Jepang: PLTN Fukushima tutup Januari

Sumber gambar, AP
Jepang masih merasa yakin dapat mengakhiri krisis nuklir dalam waktu beberapa bulan.
Namun Jepang mengakui kerusakan yang disebabkan gempa dan tsunami bulan Maret lebih buruk dari perkiraan semula.
Pemerintah dan operator PLTN Fukushima Daiichi baru-baru ini mengungkapkan bahwa reaktor No. 1 nyaris meleleh pada jam-jam pertama bencana.
Namun mereka masih yakin "penutupan PLTN" masih memungkinkan bulan Januari nanti.
Krisis ini memaksa 80.000 orang yang tinggal dalam radius 20 kilometer untuk mengungsi.
Pengungsian pekan ini dimulai dari kota-kota lebih jauh dari PLTN di Jepang utara.
Pemerintah Jepang mengatakan meningkatnya radiasi mengancam kesehatan, kata wartawan BBC di Tokyo Roland Buerk.
Lantai meleleh

Sumber gambar, AP
Dalam beberapa hari ini operator PLTN menyatakan kerusakan yang dialami reaktor setelah gempa skala 9,0 dan tsunami lebih buruk dari perkiraan sebelumnya.
Para pejabat dari Tokyo Electric Power Company (Tepco) menyebutkan bahwa batang bahan bakar di reaktor itu mulai meleleh enam jam setelah tsunami 11 Maret menghantam sistem pendingin.
Dalam tempo 16 jam bahan bakar di reaktor satu melelehkan lantai ruang tempat reaktor itu sehingga menimbulkan lubang.
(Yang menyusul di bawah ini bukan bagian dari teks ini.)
/-- R188: the CONTROL character carries kind, toggle and resync mark in bits 3 to 0, 4 and 5; the part sends bits 7
and 6 as 0 and disregards them on receipt, but for the CRC, which covers the whole byte. Kind codes 0x0, 0x6, 0x7, 0xF
and the five that the part sends are of unknown kind, and a capture carries them as received. Every field of a body
has the codes of the tables, and the sticky error set the failure kind's code less one as its bit number. -/
def Obligations.CodesFollowTheTables : Prop :=
  (∀ (kind : ExchangeKind) (target : Nat) (toggle : Bool) (payload : List Byte),
    let control := (exchangeFrame kind target toggle payload).getD 1 0
    control.toNat % 16
        = (match kind with | .poll => 0x1 | .command => 0x2 | .probe => 0x3 | .broadcast => 0x4 | .rollCall => 0x5)
      ∧ control.getLsbD 4 = toggle ∧ control.getLsbD 5 = (kind == .probe) ∧ control.getLsbD 6 = false
      ∧ control.getLsbD 7 = false)
  ∧ (∀ n, let control := (testFrame n).getD 1 0
      control.toNat % 16 = 0x4 ∧ control.getLsbD 4 = (n % 2 == 1) ∧ control.getLsbD 5 = false
        ∧ control.getLsbD 6 = false ∧ control.getLsbD 7 = false)
  ∧ (∀ t p, (exchangeFrame .probe t false p).getD 1 0 = 0x23#8 ∧ (exchangeFrame .poll t true p).getD 1 0 = 0x11#8)
  ∧ (∀ (address control high : Byte) (rest : List Byte) (framing : Bool) (cause : Option AbandonCause),
      let h : HandedUp := ⟨address :: control :: rest, framing, cause⟩
      let h' : HandedUp := ⟨address :: (control &&& 0x3F#8 ||| high &&& 0xC0#8) :: rest, framing, cause⟩
      h.kindCode = control.toNat % 16 ∧ h.toggle = control.getLsbD 4 ∧ h.resync = control.getLsbD 5
        ∧ h'.kindCode = h.kindCode ∧ h'.toggle = h.toggle ∧ h'.resync = h.resync)
  ∧ (∀ (address control : Byte) (rest crc : List Byte), rest.length = 1 + (rest.getD 0 0).toNat →
      let covered := address :: control :: rest
      (⟨covered ++ crc, false, none⟩ : HandedUp).crcMatches
        = (crc == [highByte (crc16 covered), lowByte (crc16 covered)]))
  ∧ (∀ code ∈ [0x0, 0x6, 0x7, 0xF, 0x1, 0x2, 0x3, 0x4, 0x5], ∀ length l rest framing cause (address control : Byte),
      control.toNat % 16 = code → replyKind code length = none
        ∧ (∀ (kind : ExchangeKind) (sent : Bool) (target : Nat) (crc : List Byte),
            let covered := address :: control :: rest
            address.toNat = target → rest.length = 1 + (rest.getD 0 0).toNat →
            crc = [highByte (crc16 covered), lowByte (crc16 covered)] →
            judge kind target sent ⟨covered ++ crc, false, none⟩ = .fails .badKind)
        ∧ ∃ n p c,
            captureReport l ⟨address :: control :: rest, framing, cause⟩
              = .capture l address (some code) (some (control.getLsbD 4)) n p framing c cause.isSome)
  ∧ (∀ length, 1 ≤ length → length ≤ 32 → replyKind 0x8 length = some .data)
  ∧ (∀ length, length ≤ 32 → replyKind 0xA length = some .done ∧ replyKind 0xB length = some .reject)
  ∧ [0x9, 0xC, 0xD, 0xE].map (replyKind · 0) = [some .empty, some .busy, some .checkFail, some .present]
  ∧ [Status.ok, .accepted, .backoff, .noSession, .badRequest, .badParameter, .noStation, .stationExists, .addressInUse,
        .stationDisabled, .stationOffline, .stationBusy, .tagInUse, .unknownTag, .inFlight, .stationQueueFull, .poolFull,
        .noReportSpace, .lineMode, .lineBusy, .noScan].map Status.code
      = (List.range 21).map b8
  ∧ [StationState.disabled, .probing, .online, .suspect, .offline].map StationState.code = List.range 5
  ∧ (∀ n, (blankStationData n).getD 10 0 = 0xFF#8)
  ∧ [none, some FailureKind.timeout, some .truncated, some .framing, some .check, some .wrongResponder, some .badKind,
        some .toggle, some .nak, some .busyLimit].map failureCode
      = List.range 10
  ∧ [CommandOutcome.done, .rejected, .sent, .failed, .stationBusy, .cancelled, .stationLost, .resync, .removed,
        .disabled].map CommandOutcome.code
      = (List.range 10).map (· + 1)
  ∧ [none, some StationCause.define, some .enable, some .disable, some .reached, some .failing, some .recovered,
        some .lost, some .failover, some .lineReset].map stationCauseCode
      = List.range 10
  ∧ [none, some LineCause.modeSet, some .testStarted, some .testEnded, some .lineReset, some .stuck,
        some .stuckCleared].map lineCauseCode
      = List.range 7
  ∧ [LineMode.off, .active, .monitor, .test].map LineMode.code = List.range 4
  ∧ [ScanStatus.complete, .cancelled, .modeChange, .lineFault, .lineReset].map ScanStatus.code = [1, 2, 3, 4, 5]
  ∧ [TestStatus.complete, .aborted].map TestStatus.code = [1, 2]
  ∧ [SessionState.closed, .opened, .stalled].map SessionState.code = [0, 1, 2]
  ∧ [none, some ExchangeKind.poll, some .command, some .probe, some .broadcast, some .rollCall].map inFlightCode
      = List.range 6
  ∧ [none, some Phase.transmit, some .guard, some .await, some .receive, some .gap].map phaseCode = List.range 6
  ∧ (List.range 5).map functionOf
      = [some .latch, some .stuckA, some .stuckB, some .sessionStalled, some .reportsUnsent]
  ∧ (∀ report : Report, report.bytes.head? = some
      (match report with
      | .stationData .. => 1
      | .commandDone .. => 2
      | .stationState .. => 3
      | .lineState .. => 4
      | .scanDone .. => 5
      | .testDone .. => 6
      | .capture .. => 7))
  ∧ (∀ (set : Half) (k : FailureKind) (i : Nat),
      (addSticky set k).getLsbD i = (set.getLsbD i || decide (i + 1 = k.code)))
  ∧ addSticky (addSticky 0 .timeout) .check = 0x0009#16 ∧ addSticky 0 .busyLimit = 0x0100#16
  ∧ (∀ (s : State) (mask : Nat) (value : Bool) (i : Nat) (h : i < 4),
      (writeLatches mask value s).outputs[i].latch = if mask.testBit i then value else s.outputs[i].latch)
Akibatnya, 3000 ton air yang tercemar bocor ke ruang bawah tanah gedung itu.
Para pejabat mengatakan, bahan bakar reaktor nomor dua dan tiga juga terbuka ke udara dan mungkin juga meleleh.
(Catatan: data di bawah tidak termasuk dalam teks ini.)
/-! ### STUCK, the scheduler, the gap -/

/-- R29, R66: a line without its driver in ACTIVE or MONITOR, cut short and its scan ended, is sound with STUCK raised. -/
theorem State.LinesSound.takeStuck (h : s.LinesSound) (hm : (s.line l).measuresStuck = true) :
    (takeStuck l s).LinesSound := by
  simp only [Line.measuresStuck, Bool.and_eq_true, Bool.or_eq_true, beq_iff_eq, Bool.not_eq_true'] at hm
  obtain ⟨mode, released⟩ := hm
  have w := (h l).workable
  have line : (raiseStuck l s).line l = lineNoticed
      { s.line l with
        stuck := true
        counters := { (s.line l).counters with stuckEvents := bump (s.line l).counters.stuckEvents } } .stuck := by
    simp [raiseStuck, raiseLineNotice, lineNoticed]
  have other (m : LineId) (hl : m ≠ l) : (raiseStuck l s).line m = s.line m := by
    simp [raiseStuck, raiseLineNotice, State.line_onLine, hl]
  unfold Machine.takeStuck
  dsimp only
  split
  next monitor =>
    have monitor : (s.line l).mode = .monitor := by rwa [line] at monitor
    have idle := w.idle (by simp [monitor]) (by simp [monitor])
    have raised : (raiseStuck l s).LinesSound := by
      intro m
      by_cases hl : m = l
      · subst hl
        rw [line]
        exact Line.Workable.sound { w with
          exchange := fun k => absurd idle.sending (Option.isSome_iff_ne_none.1 k)
          scan := fun k => absurd idle.scan (Option.isSome_iff_ne_none.1 k)
          stuck := fun _ => ⟨mode, released⟩ } (by simp [Line.sending, lineNoticed, idle.exchange])
      · rw [other m hl]
        exact h m
    unfold stuckInMonitor
    split
    · exact raised
    · exact raised.abandonFrame
  next =>
    have cut := (cutOff_calm l (raiseStuck l s)).trans ((State.Calm.refl _).endScan (l := l) (status := .lineFault))
    intro m
    by_cases hl : m = l
    · subst hl
      have calm := cut m
      rw [State.line_onLine_same, line] at calm
      have exchange : ((endScan m .lineFault (cutOff m (raiseStuck m s))).line m).sending = none := calm.sending
      have shown : ({ s.line m with
          stuck := true, driver := (s.line m).driverOff, assembler := none, exchange := none
          scan := ((endScan m .lineFault (cutOff m (raiseStuck m s))).line m).scan } : Line).Calm
          ((endScan m .lineFault (cutOff m (raiseStuck m s))).line m) := { calm with scan := id }
      refine shown.sound (Line.Workable.sound { w with
        exchange := nofun
        scan := fun k => by simp [endScan_scan] at k
        stuck := fun _ => ⟨mode, Line.driverOff_of_false released⟩
        assembler := nofun
        driver := fun k => by simp [Line.driverOff_of_false released] at k
        restart := fun _ => rfl
        looped := fun _ _ => Line.driverOff_of_false released } nofun)
    · have calm := cut m
      rw [State.line_onLine, if_neg hl, other m hl] at calm
      exact calm.sound (h m)

theorem Line.afterRestart_of_ending {ln : Line} (h : ln.ending = none) : ln.afterRestart = none := by
  simp [Line.afterRestart, h]

/-- R71: a free line of those that a calm change leaves is as free as before. -/
theorem Line.Calm.free {a b : Line} (h : a.Calm b) (ha : a.free = true) : b.free = true := by
  have idle : b.exchange = none ↔ a.exchange = none := by
    rw [← Line.sending_eq_none, ← Line.sending_eq_none, h.sending]
  simpa [Line.free, h.mode, h.stuck, h.ending, idle] using ha

theorem State.LinesSound.startExchange_of_free (h : s.LinesSound) {kind : ExchangeKind} {station : Option Nat}
    {target : Nat} {record : Option Half} {holds toggle : Bool} {payload : List Byte} (hf : (s.line l).free = true) :
    (Machine.startExchange l kind station target record holds toggle payload s).LinesSound := by
  simp only [Line.free, Bool.and_eq_true, beq_iff_eq, Bool.not_eq_true', Option.isNone_iff_eq_none] at hf
  obtain ⟨⟨⟨mode, stuck⟩, -⟩, ending⟩ := hf
  exact h.startExchange mode stuck (Line.afterRestart_of_ending ending)

theorem State.LinesSound.chooseWork (h : s.LinesSound) (hf : (s.line l).free = true) : (chooseWork l s).LinesSound := by
  have starts {u : State} (calm : s.Calm u) {kind station target record holds toggle payload} :
      (Machine.startExchange l kind station target record holds toggle payload u).LinesSound :=
    (calm.sound h).startExchange_of_free ((calm l).free hf)
  unfold Machine.chooseWork
  split
  · split
    · exact h
    · unfold takeRecord
      dsimp only
      split
      · exact starts (State.Calm.refl s).onLine
      · split
        · exact (State.Calm.refl s).onLine.sound h
        · exact starts (State.Calm.refl s).onLine
  · split
    · split
      · exact h
      · unfold takePoll
        split
        · exact h
        · exact starts (((State.Calm.refl s).of_line (u := grant s)).setStation.onLine)
    · split
      · split
        · exact h
        · unfold takeProbe
          split
          · exact h
          · exact starts (((State.Calm.refl s).of_line (u := grant s)).setStation.onLine)
      · exact h

theorem State.LinesSound.choose (h : s.LinesSound) (hf : (s.line l).free = true) : (choose l s).LinesSound := by
  unfold Machine.choose
  split
  · exact h.chooseWork hf
  next sc hsc =>
    split
    · have ended : s.Calm (endScan l .complete s) := (State.Calm.refl s).endScan
      exact (ended.sound h).chooseWork ((ended l).free hf)
    · split
      · have named (ln : Line → Scan) (scanCount commandCount : Line → Nat) : s.Calm (s.onLine l fun x =>
            { x with scan := some (ln x), scanCount := scanCount x, commandCount := commandCount x }) :=
          (State.Calm.refl s).onLine { scan := by simp [hsc] }
        exact ((named _ _ _).sound h).startExchange_of_free ((named _ _ _ l).free hf)
      · next address _ _ =>
        have passed : s.Calm (s.onLine l fun ln => { ln with scan := some { sc with next := address } }) :=
          (State.Calm.refl s).onLine { scan := by simp [hsc] }
        exact (passed.sound h).chooseWork ((passed l).free hf)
Temuan itu menyebabkan Tepco meninggalkan rencana membanjiri reaktor dengan air untuk mendinginkannya dalam proses yang disebut "penguburan air".
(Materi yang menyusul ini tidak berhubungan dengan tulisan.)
-- ==== Sys2Proof/Word.lean ====
section
/-! DEFINITION. The word types of the module: a register and a core word are 32 bits, a memory cell is 8 bits, a
reckoner accumulator is 72 bits (R3, R6, R127). -/
namespace Sys2Proof

/-- A register or core word (R12, R127). -/
abbrev Word := BitVec 32

/-- The smallest addressable unit of memory (R6). -/
abbrev Byte := BitVec 8

/-- A reckoner's accumulator (R127, R138). -/
abbrev Acc := BitVec 72

end Sys2Proof

/-- A vector with the entry at `i` changed by `f`. -/
def Vector.upd {α : Type} {n : Nat} (v : Vector α n) (i : Fin n) (f : α → α) : Vector α n := v.set i.val (f v[i])
end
Sebaliknya, kata wartawan BBC, para pekerja akan berusaha membuat sistem pendingin yang stabil dengan memutar air yang ada di sana.
Sejumlah pakar khawatir air itu mengancam air tanah dan Samudra Pasifik.
Tepco juga mengatakan akan meningkatkan pemantauan radiasi di perairan di dekatnya dan mempelajari cara mencegah pencemaran air tanah.